Exercise:
Repeat the lines from the line with "delta-code the source region -/" to the line with "W_CAP (R34). -/" in the listing below, keeping both end lines and adding nothing.

Extracted records:

-- ==== Sys2Proof/Machine/Step.lean ====
section
/-! DEFINITION. The step: the command at the front of the queue, or one oscillator period when the queue is empty. -/

namespace Sys2Proof.Machine

/-- Takes the command at the front of the queue and carries it out with the queue's rest; on an empty queue one oscillator
period passes (log entry 1). -/
def step (s : State) : Host.Outcome State Fault Refusal :=
  match s.pending with
  | [] => .next (tick s)
  | c :: rest => exec c { s with pending := rest }

/-- The command that a word spells, put at the front of the queue. -/
def State.withFetchWord (s : State) (nbits w : Nat) : State :=
  match decodeTableWord nbits w with
  | none => s
  | some c => { s with pending := c :: s.pending }

end Sys2Proof.Machine
end

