/-- RETAIN entry with a sound backup cell (R26, R43, R61, R80, R110, R130, R147, R178, R198, R207): the gap start is stamped; the
queue is dropped, each request counted; a program is torn and counted: what it wrote is invalid, the other copy and every other
record stand; discipline stops with station time kept; captures, patterns, changes that may
be glitches, telegrams, the slot and the pulses are gone; the open burst closes; the ports are idle; no notice is pending and
every attention line is released. Of the field lines only the supply moves. In RETAIN the fall only stops the restore timer
(R144); without a fall nothing moves.

The model's choices: the gap is stamped before the clock takes RETAIN entry (log entry 24); from NORMAL the warning is counted, the
queue dropped is that of the emergency order, and no program begins between (log entry 23). -/
def Obligations.RetainEntryStopsTheBlocks : Prop :=
  (∀ s : State, s.supply.stopped = false → s.pins.supply = .belowLow → exec .retainEntry s = .next s)
  ∧ (∀ s : State, s.supply.stopped = false → s.pins.supply ≠ .belowLow → s.supply.state = .retain →
    exec .retainEntry s = .next
      { s with pins := { s.pins with supply := .belowLow }, supply := { s.supply with restore := none } })
  ∧ ∀ s : State, s.supply.stopped = false → s.supply.state ≠ .retain → s.pins.supply ≠ .belowLow → s.supply.cellLost = false →
    BurstInv s →
    let queue := s.store.queue
    let units := (List.finRange 8).filter fun u =>
      (queue.any fun q => decide (q.record = .unit u)) || decide ((s.units.get u).record ≠ s.store.lastUnits.get u)
    let late := queue.filter fun q => decide (q.record = .shiftRecord ∨ q.record = .settings)
    let dropped := if s.supply.state = .normal then units.length + 2 + late.length else queue.length
    ∃ t, exec .retainEntry s = .next t
      ∧ t.supply.state = .retain
      ∧ t.supply.gapStart = some { time := s.clk.time, epoch := s.clk.epoch, grade := gradeNow s, u := reportedU s }
      ∧ t.supply.incomplete = (s.store.program.isSome || decide (dropped ≠ 0))
      ∧ (t.supply.restore = none ∧ t.supply.warnings =
          if s.supply.state = .normal then satSucc 65535 s.supply.warnings else s.supply.warnings)
      ∧ (t.store.program = none ∧ t.store.queue = [] ∧ t.store.interval = none ∧ t.store.hourly = none
          ∧ t.store.counts.dropped = min 65535 (s.store.counts.dropped + dropped)
          ∧ t.store.lastUnits = s.store.lastUnits ∧ t.store.lastShift = s.store.lastShift)
      ∧ (s.store.program = none → t.store = { s.store with
          queue := [], interval := none, hourly := none, counts := { s.store.counts with dropped := t.store.counts.dropped } })
      ∧ (∀ x, s.store.program = some x →
          t.store.counts = { s.store.counts with
              torn := satSucc 65535 s.store.counts.torn, dropped := t.store.counts.dropped }
            ∧ (∀ u r, x.content = .unit u r → ((t.store.unitRecords.get u).get x.copy).valid = false
                ∧ (t.store.unitRecords.get u).get x.copy.other = (s.store.unitRecords.get u).get x.copy.other
                ∧ ∀ v, v ≠ u → t.store.unitRecords.get v = s.store.unitRecords.get v)
            ∧ (∀ r, x.content = .time r → (t.store.timeRecord.get x.copy).valid = false
                ∧ t.store.timeRecord.get x.copy.other = s.store.timeRecord.get x.copy.other)
            ∧ (∀ r, x.content = .currentShift r → (t.store.shiftContent.get x.copy).valid = false
                ∧ t.store.shiftContent.get x.copy.other = s.store.shiftContent.get x.copy.other)
            ∧ (∀ r, x.content = .shiftRecord (some r) → ∀ k : Fin 16, t.store.slots.get k =
                (if k.val = r.number.toNat % 16 then { s.store.slots.get k with valid := false } else s.store.slots.get k))
            ∧ (∀ r, x.content = .settings r → t.store.settingsRecord.valid = false)
            ∧ ((∀ u r, x.content ≠ .unit u r) → t.store.unitRecords = s.store.unitRecords)
            ∧ ((∀ r, x.content ≠ .time r) → t.store.timeRecord = s.store.timeRecord)
            ∧ ((∀ r, x.content ≠ .currentShift r) → t.store.shiftContent = s.store.shiftContent)
            ∧ ((∀ r, x.content ≠ .shiftRecord r) → t.store.slots = s.store.slots)
            ∧ ((∀ r, x.content ≠ .settings r) → t.store.settingsRecord = s.store.settingsRecord))
      ∧ (t.clk.time = s.clk.time ∧ t.clk.epoch = s.clk.epoch ∧ t.clk.trim = s.clk.trim ∧ t.clk.u = s.clk.u
          ∧ t.clk.slew = 0 ∧ t.clk.slot = none ∧ t.clk.secOut = none ∧ now t = now s)
      ∧ (s.clk.state = .acquiring ∨ s.clk.state = .tracking ∨ s.clk.state = .locked →
          t.clk.state = (if 65535 ≤ s.clk.u then .free else .holdover))
      ∧ t.mq = { s.mq with
          recogniser := if s.mq.recogniser = .suspended then .suspended else .waitLow, edge := none, pattern := none,
          streak := [] }
      ∧ t.tl = { s.tl with
          receiver := .awaitHigh, sendState := .idle, freeCount := 0, highSince := none, capture := none, outgoing := none,
          readBits := [] }
      ∧ (∀ i, (t.inputs.get i).state = (match (s.inputs.get i).state with
          | .qualifying => .idle | .releasing => .active | x => x))
      ∧ (t.bursts.openRef = none ∧ t.bursts.holdCount = s.bursts.holdCount)
      ∧ (∀ u, (t.units.get u).candidate = none ∧ (t.units.get u).raw = (s.units.get u).mode
          ∧ (t.units.get u).mode = (s.units.get u).mode ∧ (t.units.get u).tallies = (s.units.get u).tallies)
      ∧ t.shift = { s.shift with bell := none }
      ∧ (∀ p, (t.ports.get p).state = .idle ∧ (t.ports.get p).answer = none ∧ (t.ports.get p).overrun = false
          ∧ (t.ports.get p).answerBits = [])
      ∧ (∀ p, t.notices.get p = { pending := 0, holdoff := none, attention := false })
      ∧ t.pins = { s.pins with supply := .belowLow } ∧ t.settings = s.settings ∧ t.log = s.log ∧ t.locks = s.locks
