-- ==== Sys2Proof/Tests/Slice0.lean ====
section
/-! SUPPORT. The tests: ill-formed commands refused, worked examples of the manual taken one step at a time, and for every
statement about a premise a state and operands that meet it. -/

namespace Sys2Proof.Machine.Tests

set_option Elab.async false

/-! ### Helpers -/

/-- The state after a command; every command has one. -/
def after (c : Instr) (s : State) : State :=
  match exec c s with
  | .next t => t
  | .fault _ => s
  | .refused _ => s

/-- A frame is about to end at port `p`. -/
def framed (p : Port) (s : State) : State := s.withPort p { s.ports.get p with transaction := some { counts := true } }

/-- Right after reset, a frame about to end at port A. -/
def ready : State := framed .a .reset

/-- The status of the answer that a port holds. -/
def statusAt (p : Port) (s : State) : Option Status := (s.ports.get p).answer.map fun a => a.status

/-- The elapsed base moved to a reading of `k` whole seconds. -/
def atSecond (k : Nat) (s : State) : State := { s with clk := { s.clk with elapsedSeconds := BitVec.ofNat 32 k } }

/-- A clock at day 812, second 30,610, epoch 17. -/
def clocked (x : ClockState) (s : State) : State :=
  { s with clk := { s.clk with
      state := x, time := ⟨812, 30610, 420000⟩, epoch := 17, u := 3850, window := if x = .holdover then [] else [3850],
      growth := if x = .holdover then some ⟨0, 100000000⟩ else none } }

/-- Ticks counted within the present elapsed second. -/
def atTick (k : Nat) (s : State) : State := { s with clk := { s.clk with elapsedTicks := k } }

/-! ### Well-formedness -/

theorem test_wf_args_fit : (Instr.setDate .a (List.replicate 60 0)).wellFormed = true := by decide
theorem test_wf_args_too_long : (Instr.setDate .a (List.replicate 61 0)).wellFormed = false := by decide
theorem test_wf_whole_frame_is_not_broken : (Instr.brokenFrame .a 16 [0x10, 0]).wellFormed = false := by decide
theorem test_wf_broken_mid_byte : (Instr.brokenFrame .a 17 [0x10, 0, 0x80]).wellFormed = true := by decide
theorem test_wf_broken_bytes_match_edges : (Instr.brokenFrame .a 17 [0x10, 0]).wellFormed = false := by decide
theorem test_wf_fetch_is_not_broken : (Instr.brokenFrame .a 17 [0x01, 0, 0x80]).wellFormed = false := by decide
theorem test_wf_telegram_has_56_bits : (Instr.telegramJudged (List.replicate 55 true)).wellFormed = false := by decide
theorem test_wf_known_code : (Instr.unknownCommand .a 0x6A []).wellFormed = false := by decide
theorem test_wf_unknown_code : (Instr.unknownCommand .a 0x6B []).wellFormed = true := by decide
theorem test_wf_unknown_too_long : (Instr.unknownCommand .a 0x6B (List.replicate 61 0)).wellFormed = false := by decide

/-! ### No row of the table has bits -/

theorem test_no_word_spells_a_command : decodeTableWord 8 0 = none := rfl

/-! ### The Time Base: worked discipline and the step after an outage (sections 1.4 and 1.5) -/

/-- The clock before mark 1 of the worked discipline. -/
def fast : State := { State.reset with clk := { TimeBase.reset with state := .free } }

/-- The clock before mark 2 of the worked discipline. -/
def fast2 : State :=
  { State.reset with clk := { TimeBase.reset with
      state := .acquiring, u := 120, window := [120], slew := -150, prevMark := some ⟨1200, -150, .fibre, true⟩ } }

theorem test_mark_1 :
    let t := processMark ⟨1200, .fibre, none⟩ fast
    t.clk.slew = -150 ∧ t.clk.trim = 0 ∧ t.clk.state = .acquiring ∧ t.clk.u = 120 := by decide

theorem test_mark_2 :
    let t := processMark ⟨1080, .fibre, some 1⟩ fast2
    t.clk.slew = -135 ∧ t.clk.trim = -750 ∧ t.clk.acqCount = 1 ∧ t.clk.u = 120 := by decide

theorem test_mark_3 :
    let s : State := { fast2 with clk := { fast2.clk with
      trim := -750, slew := -135, acqCount := 1, window := [120, 108], prevMark := some ⟨1080, -135, .fibre, true⟩ } }
    let t := processMark ⟨968, .fibre, some 1⟩ s
    t.clk.slew = -121 ∧ t.clk.trim = -1325 ∧ t.clk.state = .tracking ∧ t.clk.u = 120 := by decide

/-- The clock before mark c of the step after an outage. -/
def confirming : State :=
  let s := clocked .acquiring .reset
  { s with clk := { s.clk with
      time := ⟨812, 30612, 420019⟩, window := [42000, 42002], u := 42002, candidate := some ⟨420000, 1⟩,
      prevMark := some ⟨420012, 0, .fibre, false⟩ } }

theorem test_step_at_mark_c :
    let t := processMark ⟨420019, .fibre, some 1⟩ confirming
    t.clk.time = ⟨812, 30612, 0⟩ ∧ t.clk.epoch = 18 ∧ t.clk.u = 1 ∧ t.clk.state = .acquiring := by decide

theorem test_step_entry :
    let t := processMark ⟨420019, .fibre, some 1⟩ confirming
    t.log.ring.map (fun e => e.body) = [.timeStep (some ⟨0, -42001⟩) false .fibre] := by decide

theorem test_mark_b_waits :
    let s : State := { confirming with clk := { confirming.clk with candidate := some ⟨420000, 0⟩ } }
    (processMark ⟨420012, .fibre, some 1⟩ s).clk.candidate = some ⟨420000, 1⟩ := by decide

/-- R6: exactly half a second from a boundary. -/
theorem test_phase_error_half : phaseError 5000000 = -5000000 ∧ phaseError 4999999 = 4999999 := by decide

/-- R3: the accumulator at the two ends of its range. -/
theorem test_accumulator_ends :
    accumulate 999999999 1 = (0, 2) ∧ accumulate (-999999999) (-1) = (0, 0) ∧ accumulate 999999998 1 = (999999999, 1) := by
  decide

/-- R1: the last second of the last day wraps to day 0. -/
theorem test_day_wraps : StationTime.advance ⟨65535, 86399, 9999999⟩ 1 = ⟨0, 0, 0⟩ := by decide

/-- The pending-date example of section 1.7: the console's date conflicts. -/
theorem test_set_date_conflict :
    let s := framed .c { State.reset with clk := { TimeBase.reset with slot := some ⟨812, 30700, ⟨true, true, false, false⟩⟩ } }
    statusAt .c (after (.setDate .c [3, 0x2C, 0, 0x78, 0x28]) s) = some .conflict := by decide

theorem test_set_date_conflict_told :
    let s := framed .c { State.reset with clk := { TimeBase.reset with slot := some ⟨812, 30700, ⟨true, true, false, false⟩⟩ } }
    hasKind ((after (.setDate .c [3, 0x2C, 0, 0x78, 0x28]) s).notices.get .b).pending .dateConflict = true := by decide

theorem test_set_date_agrees :
    let s : State := { ready with clk := { ready.clk with slot := some ⟨812, 30700, ⟨false, true, false, false⟩⟩ } }
    (after (.setDate .a [3, 0x2C, 0, 0x77, 0xEC]) s).clk.slot = some ⟨812, 30700, ⟨true, true, false, false⟩⟩ := by decide

/-- The SET CLOCK example of section 1.9: L 6,000,000 is clamped. -/
theorem test_set_clock_clamps :
    let t := after (.setClock .a [3, 2, 0, 0x5B, 0x8D, 0x80, 0, 100, 1, 0, 10, 0, 100]) ready
    t.settings.time.stepLimit = 5000000 ∧ t.settings.time.kp = 3 ∧ statusAt .a t = some .doneClamped := by decide

/-- The SET MARK WINDOW example of section 2.7: 80,000 is clamped to 50,000. -/
theorem test_set_mark_window_clamps :
    (after (.setMarkWindow .a [0, 1, 0x38, 0x80]) ready).settings.time.markWindow = 50000 := by decide

/-! ### The Mark Qualifier -/

/-- R33: the streak of the moved crest clock. -/
theorem test_streak_completes :
    streakAfter [13000000, 23000000] 33000000 = ([], true) ∧ streakAfter [13000000] 23000021 = ([23000021], false) := by
  decide

/-- R32: 1.3 s after the reference fits no whole second. -/
theorem test_stray : judge (some 0) 13000000 5000 = .stray ∧ judge (some 0) 10005000 5000 = .inWindow 1 := by decide

/-- R32: past 8 s and W a mark is an acquisition mark. -/
theorem test_acquisition :
    judge (some 0) 80005001 5000 = .acquisition ∧ judge (some 0) 80005000 5000 = .inWindow 8 := by decide

/-- R30: a high of 30 µs starts no pattern, and one of 50 µs does, dated at its rise. -/
theorem test_glitch_is_swallowed :
    let lit := after (.fibrePhaseEdge (.moves .high)) .reset
    let dark := after (.fibrePhaseEdge (.moves .low)) (atTick 300 lit)
    let stood := after (.fibrePhaseEdge .stands) (atTick 500 lit)
    dark.mq.pattern = none ∧ dark.mq.edge = none ∧ dark.mq.totals.malformed = 0
      ∧ stood.mq.pattern = some ⟨0, 0, false⟩ ∧ stood.mq.recogniser = .firstHigh := by decide

/-! ### The telegram (the example of section 11.3) -/

theorem test_telegram_bytes :
    telegramBytes 1 .b 18 812 52000 = [0x2A, 0x03, 0x2C, 0x00, 0xCB, 0x20, 0xBC] := by decide

theorem test_telegram_judged :
    judgeTelegram (bitList 0x2A032C00CB20BC) = some ⟨1, .b, 2, 812, 52000⟩ := by decide

theorem test_telegram_check : judgeTelegram (bitList 0x2A032C00CB20BD) = none := by decide

/-- A line date is taken with its second past the last of a day refused (R48): second 86,400 is 01 51 80. -/
theorem test_telegram_second : judgeTelegram (bitList 0x2A032C015180D5) = none := by decide

/-! ### Trip inputs -/

/-- Input 5 of the loose-wire example, at elapsed second 1,001. -/
def loose (x : TripInput) : State :=
  let s := atSecond 1001 State.reset
  let setting : InputSetting := { enabled := true, activeLow := false, unit := 3, code := 12, tq := 20, logReleases := false }
  { s with
    inputs := s.inputs.set 5 x
    pins := { s.pins with tripIn := 0x0020 }
    settings := { s.settings with inputs := { s.settings.inputs with inputs := s.settings.inputs.inputs.set 5 setting } } }

/-- The edge captured at elapsed second 1,000.52. -/
def edge : Capture := { stamp := stampNow .reset, reading := 10005200000, tq := 20 }

theorem test_glitch_scores :
    let t := after (.tripTrailingEdge 5) (loose ⟨.qualifying, some edge, 29, some 10000000000⟩)
    t.inputs.get 5 = ⟨.idle, none, 30, some 10000000000⟩ := by decide
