-- ==== Sys2Proof/Syntax.lean ====
section
/-! DEFINITION. The commands of IMC-CORE (R2: "instruction" means one command), one constructor per row of
spec/opcode_table.json (R103). The only operand in a command word is the count field N, word[15:8] (R101). -/

namespace Sys2Proof

/-- The 24 commands, in the order of the opcode map (R103). `n` is the 8-bit field N (R100, R101). -/
inductive Instr where
  /-- R124: no operation -/
  | nop
  /-- R140: point the reader at the source region -/
  | bcRinit
  /-- R142: read N bits into RDATA -/
  | bcRead (n : BitVec 8)
  /-- R144: point the writer at the destination region -/
  | bcWinit
  /-- R147: append the low N bits of WDATA -/
  | bcWrite (n : BitVec 8)
  /-- R148: zero-pad and store the partial byte -/
  | bcFlush
  /-- R149: append the source region's bytes through the writer -/
  | bcPutb
  /-- R143: copy bytes from the reader to the destination region -/
  | bcGetb
  /-- R170: histogram, tree, codewords and decoder LUT of the source region -/
  | hufBuild
  /-- R176: encode the source region through CWTAB -/
  | hufPack
  /-- R177: write the Huffman metadata block -/
  | hufMetaWr
  /-- R180: read a Huffman metadata block -/
  | hufMetaRd
  /-- R181: decode COUNT symbols into the destination region -/
  | hufDec
  /-- R214: scale the base table by QUALITY into QS -/
  | qscale
  /-- R215: forward transform of BLK -/
  | dctFwd
  /-- R216: inverse transform of BLK -/
  | dctInv
  /-- R217: divide BLK by QS and round -/
  | quant
  /-- R218: multiply BLK by QS and round -/
  | dequant
  /-- R241: serialise BLK into SEQ in zig-zag order -/
  | zzRead
  /-- R242: place SEQ back into BLK in zig-zag order -/
  | zzWrite
  /-- R244: compact SEQ into a run-length stream -/
  | rlePack
  /-- R245: expand one block's run-length stream into SEQ -/
  | rleUnpack
  /-- R260: delta-code the source region -/
  | deltaEnc
  /-- R261: rebuild bytes from a delta-body record -/
  | deltaDec
  deriving DecidableEq, Repr

end Sys2Proof
end

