-- ==== Sys2Proof/Machine/Operands.lean ====
section
/-! DEFINITION. The operand forms of the commands (R101, R102): LMEM regions named by two registers, their validity
and overlap (R66, R67), the cursor regions, and the halves of a 64-bit register (R47). -/

namespace Sys2Proof.Machine

/-! ## Regions -/

/-- A region of LMEM: a base and a length in bytes (R29, R30, R66). -/
structure Region where
  base : Word
  len : Word
  deriving DecidableEq, Repr

/-- The source region SRC_ADDR, SRC_LEN (R29). -/
def srcRegion (s : State) : Region := ⟨s.srcAddr, s.srcLen⟩

/-- The destination region DST_ADDR, DST_LEN (R30). -/
def dstRegion (s : State) : Region := ⟨s.dstAddr, s.dstLen⟩

/-- The reader's region R_BASE, R_LEN (R33). -/
def readerRegion (s : State) : Region := ⟨s.rd.base, s.rd.len⟩

/-- The writer's region W_BASE, W_CAP (R34). -/
def writerRegion (s : State) : Region := ⟨s.wr.base, s.wr.cap⟩

/-- `base + len`, exactly, as the 64-bit info of R66. -/
def Region.endSum (r : Region) : DWord := r.base.zeroExtend 64 + r.len.zeroExtend 64

/-- A valid region: `base + len ≤ LMEM_SIZE`, the sum exact (R66). -/
def Region.valid (r : Region) (lmemSize : Nat) : Bool := decide (r.base.toNat + r.len.toNat ≤ lmemSize)

/-- Two regions overlap (R67). -/
def Region.overlaps (a b : Region) : Bool :=
  decide (0 < a.len.toNat ∧ 0 < b.len.toNat ∧ a.base.toNat < b.base.toNat + b.len.toNat ∧
    b.base.toNat < a.base.toNat + a.len.toNat)

/-- The address is one of the region's bytes. -/
def Region.contains (r : Region) (a : Nat) : Bool :=
  decide (r.base.toNat ≤ a ∧ a < r.base.toNat + r.len.toNat)

/-! ## The cursors' standing -/

/-- The reader's region lies in LMEM (R10, R66, R140). -/
def readerOk (s : State) : Bool := (readerRegion s).valid s.params.lmemSize

/-- The writer's region lies in LMEM and W_BYTES ≤ W_CAP (R10, R34, R66, R144). -/
def writerOk (s : State) : Bool :=
  (writerRegion s).valid s.params.lmemSize && decide (s.wr.bytes.toNat ≤ s.wr.cap.toNat)

/-! ## Halves of a 64-bit register (R47) -/

/-- Which 32-bit word of a 64-bit register (R47). -/
inductive Half where
  | lo
  | hi
  deriving DecidableEq, Repr

/-- One word of a 64-bit register: LO is bits [31:0], HI bits [63:32] (R47). -/
def half (h : Half) (x : DWord) : Word :=
  match h with
  | .lo => x.extractLsb' 0 32
  | .hi => x.extractLsb' 32 32

/-- A host write to one word changes only those 32 bits (R47). -/
def withHalf (h : Half) (v : Word) (x : DWord) : DWord :=
  match h with
  | .lo => half .hi x ++ v
  | .hi => v ++ half .lo x

end Sys2Proof.Machine
end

Task answer:
  /-- R260: delta-code the source region -/
  | deltaEnc
  /-- R261: rebuild bytes from a delta-body record -/
  | deltaDec
  deriving DecidableEq, Repr

end Sys2Proof
end

-- ==== Sys2Proof/Machine/Operands.lean ====
section
/-! DEFINITION. The operand forms of the commands (R101, R102): LMEM regions named by two registers, their validity
and overlap (R66, R67), the cursor regions, and the halves of a 64-bit register (R47). -/

namespace Sys2Proof.Machine

/-! ## Regions -/

/-- A region of LMEM: a base and a length in bytes (R29, R30, R66). -/
structure Region where
  base : Word
  len : Word
  deriving DecidableEq, Repr

/-- The source region SRC_ADDR, SRC_LEN (R29). -/
def srcRegion (s : State) : Region := ⟨s.srcAddr, s.srcLen⟩

/-- The destination region DST_ADDR, DST_LEN (R30). -/
def dstRegion (s : State) : Region := ⟨s.dstAddr, s.dstLen⟩

/-- The reader's region R_BASE, R_LEN (R33). -/
def readerRegion (s : State) : Region := ⟨s.rd.base, s.rd.len⟩

/-- The writer's region W_BASE, W_CAP (R34). -/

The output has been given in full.